Monitor and debug with insights in Azure Cosmos DB

APPLIES TO: NoSQL MongoDB Cassandra Gremlin Table

Azure Cosmos DB provides insights for throughput, storage, consistency, availability, and latency. The Azure portal provides an aggregated view of these metrics. You can also view Azure Cosmos DB metrics from Azure Monitor API. The dimension values for the metrics such as container name are case-insensitive. So you need to use case-insensitive comparison when doing string comparisons on these dimension values. To learn about how to view metrics from Azure monitor, see the Get metrics from Azure Monitor article.

This article walks through common use cases and how Azure Cosmos DB insights can be used to analyze and debug these issues. By default, the metric insights are collected every five minutes and are kept for seven days.
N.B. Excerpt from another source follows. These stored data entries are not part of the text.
-- ==== Sys2Proof/Machine/Dispatch.lean ====
section
/-! DEFINITION. The meaning of every command, one arm a row. -/

namespace Sys2Proof.Machine

/-- The effect of a command on everything but the queue. -/
def exec (i : Instr) (s : State) : Host.Outcome State Fault Refusal :=
  match i with
  | .identify tag => Sys2Proof.Machine.execIdentify tag s
  | .terminalWrite tag addr dom offClass notify label masked watch => Sys2Proof.Machine.execTerminalWrite tag addr dom offClass notify label masked watch s
  | .terminalRemove tag addr => Sys2Proof.Machine.execTerminalRemove tag addr s
  | .terminalRead tag addr => Sys2Proof.Machine.execTerminalRead tag addr s
  | .learnedList tag start => Sys2Proof.Machine.execLearnedList tag start s
  | .domainWrite tag id level parent channel tap => Sys2Proof.Machine.execDomainWrite tag id level parent channel tap s
  | .domainRemove tag id => Sys2Proof.Machine.execDomainRemove tag id s
  | .domainRead tag id => Sys2Proof.Machine.execDomainRead tag id s
  | .floorUnitWrite tag floor => Sys2Proof.Machine.execFloorUnitWrite tag floor s
  | .floorUnitRemove tag floor => Sys2Proof.Machine.execFloorUnitRemove tag floor s
  | .floorUnitRead tag floor => Sys2Proof.Machine.execFloorUnitRead tag floor s
  | .settingsWrite tag entries => Sys2Proof.Machine.execSettingsWrite tag entries s
  | .settingsRead tag => Sys2Proof.Machine.execSettingsRead tag s
  | .matchTerminals tag first last care pattern states mode => Sys2Proof.Machine.execMatchTerminals tag first last care pattern states mode s
  | .bulkUpdate tag source attrs op values first last bitmap => Sys2Proof.Machine.execBulkUpdate tag source attrs op values first last bitmap s
  | .faultList tag start => Sys2Proof.Machine.execFaultList tag start s
  | .faultRead tag id => Sys2Proof.Machine.execFaultRead tag id s
  | .faultAck tag id => Sys2Proof.Machine.execFaultAck tag id s
  | .faultClear tag id => Sys2Proof.Machine.execFaultClear tag id s
  | .decideNow tag id => Sys2Proof.Machine.execDecideNow tag id s
  | .powerRead tag type sel => Sys2Proof.Machine.execPowerRead tag type sel s
  | .countersRead tag sel => Sys2Proof.Machine.execCountersRead tag sel s
  | .noticeMaskWrite tag floors classes => Sys2Proof.Machine.execNoticeMaskWrite tag floors classes s
  | .resync tag type which => Sys2Proof.Machine.execResync tag type which s
  | .configSave tag => Sys2Proof.Machine.execConfigSave tag s
  | .softRestart tag => Sys2Proof.Machine.execSoftRestart tag s
  | .unknownKindRequest kind tag fields => Sys2Proof.Machine.execUnknownKindRequest kind tag fields s
  | .hostFrameReceived bytes => Sys2Proof.Machine.execHostFrameReceived bytes s
  | .hostFrameGapTimeout => Sys2Proof.Machine.execHostFrameGapTimeout s
  | .frameBoundary => Sys2Proof.Machine.execFrameBoundary s
  | .configSaveComplete => Sys2Proof.Machine.execConfigSaveComplete s
  | .softRestartPerformed pfail => Sys2Proof.Machine.execSoftRestartPerformed pfail s
  | .powerOnReset strap1 strap0 pfail => Sys2Proof.Machine.execPowerOnReset strap1 strap0 pfail s
  | .pinReset strap1 strap0 pfail => Sys2Proof.Machine.execPinReset strap1 strap0 pfail s
  | .supplyFail => Sys2Proof.Machine.execSupplyFail s
  | .attentionAsserted => Sys2Proof.Machine.execAttentionAsserted s
  | .poll h => Sys2Proof.Machine.execPoll h s
  | .status h => Sys2Proof.Machine.execStatus h s
  | .clear h => Sys2Proof.Machine.execClear h s
  | .riserBusy h => Sys2Proof.Machine.execRiserBusy h s
  | .replyWindowExpiry => Sys2Proof.Machine.execReplyWindowExpiry s
  | .riserReplyReceived chars => Sys2Proof.Machine.execRiserReplyReceived chars s
  | .replyAbandoned => Sys2Proof.Machine.execReplyAbandoned s
  | .clearTransactionEnd => Sys2Proof.Machine.execClearTransactionEnd s
  | .gapTimerExpiry => Sys2Proof.Machine.execGapTimerExpiry s
  | .stepTimerExpiry => Sys2Proof.Machine.execStepTimerExpiry s
  | .feederSample c0 c1 c2 c3 => Sys2Proof.Machine.execFeederSample c0 c1 c2 c3 s
  | .gaspHoldExpiry addr => Sys2Proof.Machine.execGaspHoldExpiry addr s
  | .holdDownExpiry addr => Sys2Proof.Machine.execHoldDownExpiry addr s
  | .agingTick => Sys2Proof.Machine.execAgingTick s
  | .windowTimerExpiry id => Sys2Proof.Machine.execWindowTimerExpiry id s
  | .clearingTimerExpiry id => Sys2Proof.Machine.execClearingTimerExpiry id s
  | .reminderTimerExpiry id => Sys2Proof.Machine.execReminderTimerExpiry id s
  | .hostByteReceived byte stopOk => Sys2Proof.Machine.execHostByteReceived byte stopOk s
  | .riserCharacterReceived => Sys2Proof.Machine.execRiserCharacterReceived s
  | .fmuEventRecorded fmu kind port => Sys2Proof.Machine.execFmuEventRecorded fmu kind port s
  | .fmuStart strap lit => Sys2Proof.Machine.execFmuStart strap lit s

end Sys2Proof.Machine
end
View insights from Azure portal

  1. Sign into Azure portal and navigate to your Azure Cosmos DB account.

  2. You can view your account metrics either from the Metrics pane or the Insights pane.

    • Metrics: This pane provides numerical metrics that are collected at regular intervals and describe some aspect of a system at a particular time. For example, you can view and monitor the server side latency metric, normalized request unit usage metric etc.
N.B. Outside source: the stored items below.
/-- FAULT_CLEAR of an open record (R144, R96): the record and every record linked below it, at any depth, are gone;
none of their terminals stays linked, each of them keeps its state and is REPORTED; the reply carries the numbers of
records and of terminals (a parent that closes in turn is not counted, assumption 36). For a top record no other
record changes; a parent loses a child and makes progress (R137), or goes in turn with its own FAULT_CLOSED when it is
a top record with nothing left (R139). With no notice held, FAULT_CLOSED with reason HOST is offered first and is the
only notice but for that one; that it carries 0 terminals released and 0 children unlinked is the model's choice
(assumption 45). The subject domain of every record removed, a parent that goes in turn among them, is QUIET (R131),
and no other window changes where no parent can go. Provisioning, the units and the latch stay. An id outside
1..65535, or that no open record holds, is refused (R144). The `rank` says that the parent links make no ring. -/
def Obligations.FaultClearRemoves : Prop :=
  ∀ (tag : Byte) (i : Word16) (s : State), s.Listens → s.halted = false →
    (i.toNat = 0 → Completes (.faultClear tag i) s tag (.faultClear i) (.fail .outOfRange) s.counted) ∧
    (i.toNat ≠ 0 → s.fault? i.toNat = none →
      Completes (.faultClear tag i) s tag (.faultClear i) (.fail .notFound) s.counted) ∧
    (∀ (f : FaultRecord) (rank : Nat → Nat), i.toNat ≠ 0 → s.fault? i.toNat = some f → Table.distinct s.terms →
      Table.distinct s.faults → (∀ x g p, s.fault? x = some g → g.parent = some p → rank p < rank x) →
      ∃ (t o : State) (n k : Nat), exec (.faultClear tag i) s = .next t ∧
        t.Replied tag (.faultClear i) (.ok (.faultCleared n k)) ∧
        o = s.offer .info (.faultClosed i.toNat f.kind (s.faultSubject f.kind f.subject) .host true f.openedAt
          f.affected 0 0 f.acked f.reminders) ∧
        t.fault? i.toNat = none ∧ (∀ x, s.Below x i.toNat → t.fault? x = none) ∧
        (∃ gone : List Nat, gone.Nodup ∧ (∀ x, x ∈ gone ↔ x = i.toNat ∨ s.Below x i.toNat) ∧ n = gone.length ∧
          k = (s.terms.filter fun e => e.2.link.any fun x => decide (x ∈ gone)).length ∧
          (∀ a e, s.term? a = some e → ∃ e', t.term? a = some e' ∧ e'.state = e.state ∧ e'.prov = e.prov ∧
            e'.holdDown = e.holdDown ∧ e'.gaspHold = e.gaspHold ∧ e'.prior = e.prior ∧
            (e.link.any (fun x => decide (x ∈ gone)) = true → e'.link = none ∧ e'.reported = true) ∧
            (e.link.any (fun x => decide (x ∈ gone)) = false → e' = e))) ∧
        (∀ x g, x = i.toNat ∨ s.Below x i.toNat → s.fault? x = some g → g.kind.onDomain = true →
          s.windowOf g.subject = .decided x → t.windowOf g.subject = .quiet) ∧
        (f.parent = none → (∀ x, x ≠ i.toNat → ¬ s.Below x i.toNat → t.fault? x = s.fault? x) ∧
          (∀ d, (∀ x, s.windowOf d = .decided x → x ≠ i.toNat ∧ ¬ s.Below x i.toNat) →
            t.windowOf d = s.windowOf d) ∧
          (f.held = false → t.notices.still = o.notices.still)) ∧
        (∀ p q, f.parent = some p → s.fault? p = some q → q.kind ≠ .unitLost →
          (0 < q.off ∨ 1 < q.children →
            t.fault? p = some (s.progressed { q with children := q.children - 1 }) ∧
            (∀ x, x ≠ i.toNat → x ≠ p → ¬ s.Below x i.toNat → t.fault? x = s.fault? x) ∧
            (f.held = false → t.notices.still = o.notices.still)) ∧
          (q.off = 0 → q.children ≤ 1 → t.fault? p = none ∧
            (q.kind.onDomain = true → s.windowOf q.subject = .decided p → t.windowOf q.subject = .quiet) ∧
            (q.parent = none → f.held = false → q.held = false →
              t.notices.still = (o.offer .info (.faultClosed p q.kind (s.faultSubject q.kind q.subject) .cleared false
                q.openedAt q.affected 0 0 q.acked q.reminders)).notices.still))) ∧
        t.settings = s.settings ∧ t.latch = s.latch ∧ t.store = s.store ∧ t.units = s.units ∧
        t.learned = s.learned ∧
        t.domains.map (fun (e : Nat × Domain) => (e.1, e.2.fields)) =
          s.domains.map (fun (e : Nat × Domain) => (e.1, e.2.fields)))

/-- A due expiry comes when it is told (assumption 2). The clearing timer's expiry removes the record (R140). Its
terminals are unfolded, each REPORTED afterwards unless MASKED (R96). Each linked child becomes a top record,
announced, with its reminder timer started when it is due. A parent's child count falls by one and makes progress
(R137), or the parent goes with it (R139); no other record changes. The subject domain of each record removed is
QUIET (R131), and below a top record no other domain changes. With no notice held, the notices are TERMINAL_OFF
for the released terminals (off time: assumption 39), FAULT_OPENED for the children not yet announced (not "had been
held": assumption 44), and for a top record FAULT_CLOSED with reason CLEARING_LIMIT and both numbers. The reminder
timer's expiry counts a reminder, offers FAULT_REMINDER with it in the class of the record, and starts the timer
again (R142, R146). The `rank` says that the parent links make no ring. -/
def Obligations.FaultTimersExpire : Prop :=
  ∀ (i : Word16) (s : State) (f : FaultRecord), s.halted = false → s.fault? i.toNat = some f →
    (f.clearing = some 0 → Table.distinct s.terms →
      ∃ t, exec (.clearingTimerExpiry i) s = .next t ∧ t.fault? i.toNat = none ∧
        (∀ a e, s.term? a = some e → ∃ e', t.term? a = some e' ∧ e'.state = e.state ∧ e'.prov = e.prov ∧
          e'.link ≠ some i.toNat ∧ (e.link ≠ some i.toNat → e' = e) ∧
          (e.link = some i.toNat → e' = { e with link := none, reported := e.reported || !e.prov.masked })) ∧
        t.settings = s.settings ∧ t.units = s.units ∧ t.latch = s.latch ∧ t.learned = s.learned ∧
        (f.kind.onDomain = true → s.windowOf f.subject = .decided i.toNat → t.windowOf f.subject = .quiet) ∧
        (f.parent = none → ∀ d, f.kind.onDomain = false ∨ d ≠ f.subject → t.domain? d = s.domain? d) ∧
        (∀ rank : Nat → Nat, Table.distinct s.faults →
          (∀ x g p, s.fault? x = some g → g.parent = some p → rank p < rank x) →
          (∀ c g, s.fault? c = some g → g.parent = some i.toNat → t.fault? c = some { g with
            parent := none
            announced := true
            held := g.held && g.announced
            reminder := if g.acked = false ∧ s.settings.reminder.toNat ≠ 0 then
                some (s.settings.reminder.toNat * 60000)
              else g.reminder }) ∧
          (f.parent = none →
            (∀ y g, y ≠ i.toNat → s.fault? y = some g → g.parent ≠ some i.toNat → t.fault? y = some g) ∧
            (f.held = false → t.notices.still = ((s.limitOffers i.toNat).offer .info (.faultClosed i.toNat f.kind
              (s.faultSubject f.kind f.subject) .clearingLimit false f.openedAt f.affected
              (s.linkedTerms i.toNat).length (s.childFaults i.toNat).length f.acked f.reminders)).notices.still)) ∧
          (∀ p q, f.parent = some p → s.fault? p = some q → q.kind ≠ .unitLost →
            (0 < q.off ∨ 1 < q.children →
              t.fault? p = some (s.progressed { q with children := q.children - 1 }) ∧
              (∀ y g, y ≠ i.toNat → y ≠ p → s.fault? y = some g → g.parent ≠ some i.toNat → t.fault? y = some g) ∧
              (f.held = false → t.notices.still = (s.limitOffers i.toNat).notices.still)) ∧
            (q.off = 0 → q.children ≤ 1 → t.fault? p = none ∧
              (q.kind.onDomain = true → s.windowOf q.subject = .decided p → t.windowOf q.subject = .quiet))))) ∧
    (f.reminder = some 0 →
      ∃ t, exec (.reminderTimerExpiry i) s = .next t ∧
        t.fault? i.toNat = some { f with
          reminders := inc8 f.reminders
          reminder := if s.settings.reminder.toNat = 0 then none
            else some (s.settings.reminder.toNat * 60000) } ∧
        (∀ j, j ≠ i.toNat → t.fault? j = s.fault? j) ∧
        t.notices.still = (s.offer (s.faultClass f.kind f.subject) (.faultReminder i.toNat f.kind
          (s.faultSubject f.kind f.subject) f.state f.openedAt f.affected f.off f.children
          (inc8 f.reminders))).notices.still ∧
        { t.still with faults := [], notices := newQueues } = { s.still with faults := [], notices := newQueues })

/-! ## Correlation -/

/-- A SPLITTER close decides by the first step of R119 that applies: the tap evidence with a member at least,
and else the shares; and for a level of any kind the shares decide in the order of steps 2 to 6, F being
256 × N_d / M and P 256 × N_g / M, each rounded down (R117). -/
def Obligations.SplitterDecides : Prop :=
  (∀ (s : State) (d : DomainFields) (m nd ng : Nat), d.level = .splitter →
    ((∃ x, d.tap = some x ∧ (s.tapPoint x.1 x.2).level = .los) → 1 ≤ m →
      s.decideClose d m nd ng = (.fibreCut, 1)) ∧
    (¬((∃ x, d.tap = some x ∧ (s.tapPoint x.1 x.2).level = .los) ∧ 1 ≤ m) →
      s.decideClose d m nd ng = decideByShares s.settings .splitter m nd ng)) ∧
  (∀ (c : Settings) (l : Level) (m nd ng : Nat),
    (m = 0 → decideByShares c l m nd ng = (.none, 2)) ∧
    (0 < m → m < c.nmin l → decideByShares c l m nd ng = (.individual, 3)) ∧
    (0 < m → c.nmin l ≤ m → c.tf l ≤ 256 * nd / m → decideByShares c l m nd ng = (.fibreCut, 4)) ∧
    (0 < m → c.nmin l ≤ m → 256 * nd / m < c.tf l → c.tp l ≤ 256 * ng / m →
      decideByShares c l m nd ng = (.powerCut, 5)) ∧
    (0 < m → c.nmin l ≤ m → 256 * nd / m < c.tf l → 256 * ng / m < c.tp l →
      decideByShares c l m nd ng = (.individual, 6)))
    • Insights: This pane provides a customized monitoring experience for Azure Cosmos DB. They use the same metrics and logs that are collected in Azure Monitor and shows an aggregated view for your account.
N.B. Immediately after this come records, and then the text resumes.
-- ==== Sys2Proof/Tests/Slice0.lean ====
section
/-! SUPPORT. Own tests: the checks of WellFormed, check values and words of the spec, the spec's worked examples,
and for every statement with hypotheses a state and operands that meet them. -/

namespace Sys2Proof.Tests

set_option Elab.async false

open Sys2Proof Sys2Proof.Machine

/-! ## WellFormed: what each check refuses -/

theorem test_settingsWrite_over_one_frame : (Instr.settingsWrite 0 (List.replicate 50 (1, 0))).wf = false := by
  decide +kernel
theorem test_bulkUpdate_latch_with_bitmap : (Instr.bulkUpdate 0 0 2 0 0 0 0 [1]).wf = false := by decide +kernel
theorem test_bulkUpdate_latch_with_floors : (Instr.bulkUpdate 0 0 2 0 0 1 1 []).wf = false := by decide +kernel
theorem test_bulkUpdate_over_one_frame :
    (Instr.bulkUpdate 0 1 2 0 0 0 0 (List.replicate 243 0)).wf = false := by decide +kernel
theorem test_unknownKind_of_known_kind : (Instr.unknownKindRequest 26 0 []).wf = false := by decide +kernel
theorem test_unknownKind_over_one_frame : (Instr.unknownKindRequest 27 0 (List.replicate 249 0)).wf = false := by
  decide +kernel
theorem test_hostFrame_cut_short : (Instr.hostFrameReceived [2, 1, 7, 0xE1]).wf = false := by decide +kernel
theorem test_riserReply_empty : (Instr.riserReplyReceived []).wf = false := by decide +kernel

/-! ## Check values (R25, R171, R184), computed by hand over "123456789" -/

def digits : List Byte := [0x31, 0x32, 0x33, 0x34, 0x35, 0x36, 0x37, 0x38, 0x39]

theorem test_crc8 : crc8 digits = 0xF4#8 := by decide +kernel
theorem test_crc16 : crc16 digits = 0x29B1#16 := by decide +kernel
theorem test_crc32 : crc32 digits = 0xFC891918#32 := by decide +kernel

/-! ## Words written out from the wire layouts (10.5) -/

/-- IDENTIFY, tag 7: length 2, kind 1, tag, CRC-16 0xE12A (R171). -/
theorem test_identify_frame : requestFrame 7 .identify = [0x02, 0x01, 0x07, 0xE1, 0x2A] := by decide +kernel
/-- TERMINAL_READ of address 322: its two bytes high byte first (R182). -/
theorem test_terminalRead_frame : requestFrame 9 (.terminalRead 322) = [4, 4, 9, 0x01, 0x42, 0x97, 0xDD] := by
  decide +kernel
theorem test_terminalWrite_word :
    parseRequest 2 [0x01, 0x42, 0x05, 0x02, 0x01, 0x12, 0x34, 0x00, 0x01] =
      .terminalWrite 0x142 5 2 true 0x1234 false true := by decide +kernel
/-- An absent option's value bytes are sent all the same (R182). -/
theorem test_domainWrite_word :
    parseRequest 6 [0x03, 0x00, 0x01, 0x02, 0x00, 0x00, 0x01, 0x0C, 0x01] =
      .domainWrite 3 0 (some 2) none (some (12, 1)) := by decide +kernel
/-- Setting 27 at −300: signed, four bytes (R182). -/
theorem test_settingsWrite_word :
    parseRequest 12 [0x01, 27, 0xFF, 0xFF, 0xFE, 0xD4] = .settingsWrite [(27, 0xFFFFFED4)] := by decide +kernel
theorem test_match_word :
    parseRequest 14 [12, 13, 0x80, 0x00, 0x01, 0x01, 0xFF, 0x03] =
      .matchTerminals 12 13 0x80 0 (some 0x1FF) 3 := by decide +kernel
theorem test_bulkUpdate_word : parseRequest 15 [1, 2, 1, 0, 13, 13, 0, 7] = .bulkUpdate 1 2 1 0 13 13 [0, 7] := by
  decide +kernel
theorem test_short_body : parseRequest 4 [1] = .badLength 4 := by decide +kernel
theorem test_kind_27 : parseRequest 27 [] = .unknownKind 27 [] := by decide +kernel
/-- POLL of floor 12 with sequence bit 1; CLEAR to group 1; broadcast CLEAR (R25, R182). -/
theorem test_riser_commands :
    (Order.poll 12 true).frame = [0x0C, 0x81, 0x72] ∧ (Order.clear (.group 1)).frame = [0x88, 0x03, 0x17] ∧
      (Order.clear .all).frame = [0xC0, 0x03, 0xE4] := by decide +kernel
/-- An event reply of floor 12, bit 0: DARK at port 5, age 30 ms; tap A no reading, tap B −210 (R182). -/
theorem test_event_reply_word :
    eventReply 12 false false [⟨.dark, 5, 30⟩] 0x8000 0xFF2E =
      [0x0C, 0x10, 0x01, 0x25, 0x00, 0x1E, 0x80, 0x00, 0xFF, 0x2E, 0x3F] := by decide +kernel
/-- A map reply of floor 2: port 0 lit, no held reply (R182). -/
theorem test_map_reply_word :
    mapReply 2 1 none 0x8000 0x8000 = [0x02, 0x22, 0x00, 0x01, 0x80, 0x00, 0x80, 0x00, 0xDB] := by decide +kernel
/-- No row of the table gives bits. -/
theorem test_no_table_word : decodeTableWord 8 1 = none := rfl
  3. Open the Insights pane. By default, the Insights pane shows the throughput, requests, storage, availability, latency, system, and account management metrics for every container in your account. You can select the Time Range, Database, and Container for which you want to view insights. The Overview tab shows RU/s usage, data usage, index usage, throttled requests, and normalized RU/s consumption for the selected database and container.

    Azure Cosmos DB performance metrics in Azure portal

  4. The following metrics are available from the Insights pane:

    • Throughput - This tab shows the total number of request units consumed or failed (429 response code) because the throughput or storage capacity provisioned for the container has exceeded.

    • Requests - This tab shows the total number of requests processed by status code, by operation type, and the count of failed requests (429 response code). Requests fail when the throughput or storage capacity provisioned for the container exceeds.

    • Storage - This tab shows the size of data and index usage over the selected time period.

    • Availability - This tab shows the percentage of successful requests over the total requests per hour. The success rate is defined by the Azure Cosmos DB SLAs.

    • Latency - This tab shows the read and write latency observed by Azure Cosmos DB in the region where your account is operating. You can visualize latency across regions for a geo-replicated account. You can also view server-side latency by different operations. This metric doesn't represent the end-to-end request latency.

    • System - This tab shows how many metadata requests are served by the primary partition. It also helps to identify the throttled requests.

    • Account management - This tab shows the metrics for account management activities such as account creation, deletion, key updates, network and replication settings.

The following sections explain common scenarios where you can use Azure Cosmos DB metrics.

Understand how many requests are succeeding or causing errors

To get started, head to the Azure portal and navigate to the Insights blade. From this blade, open the Requests tab, it shows a chart with the total requests segmented by the status code and operation type. For more information about HTTP status codes, see HTTP status codes for Azure Cosmos DB.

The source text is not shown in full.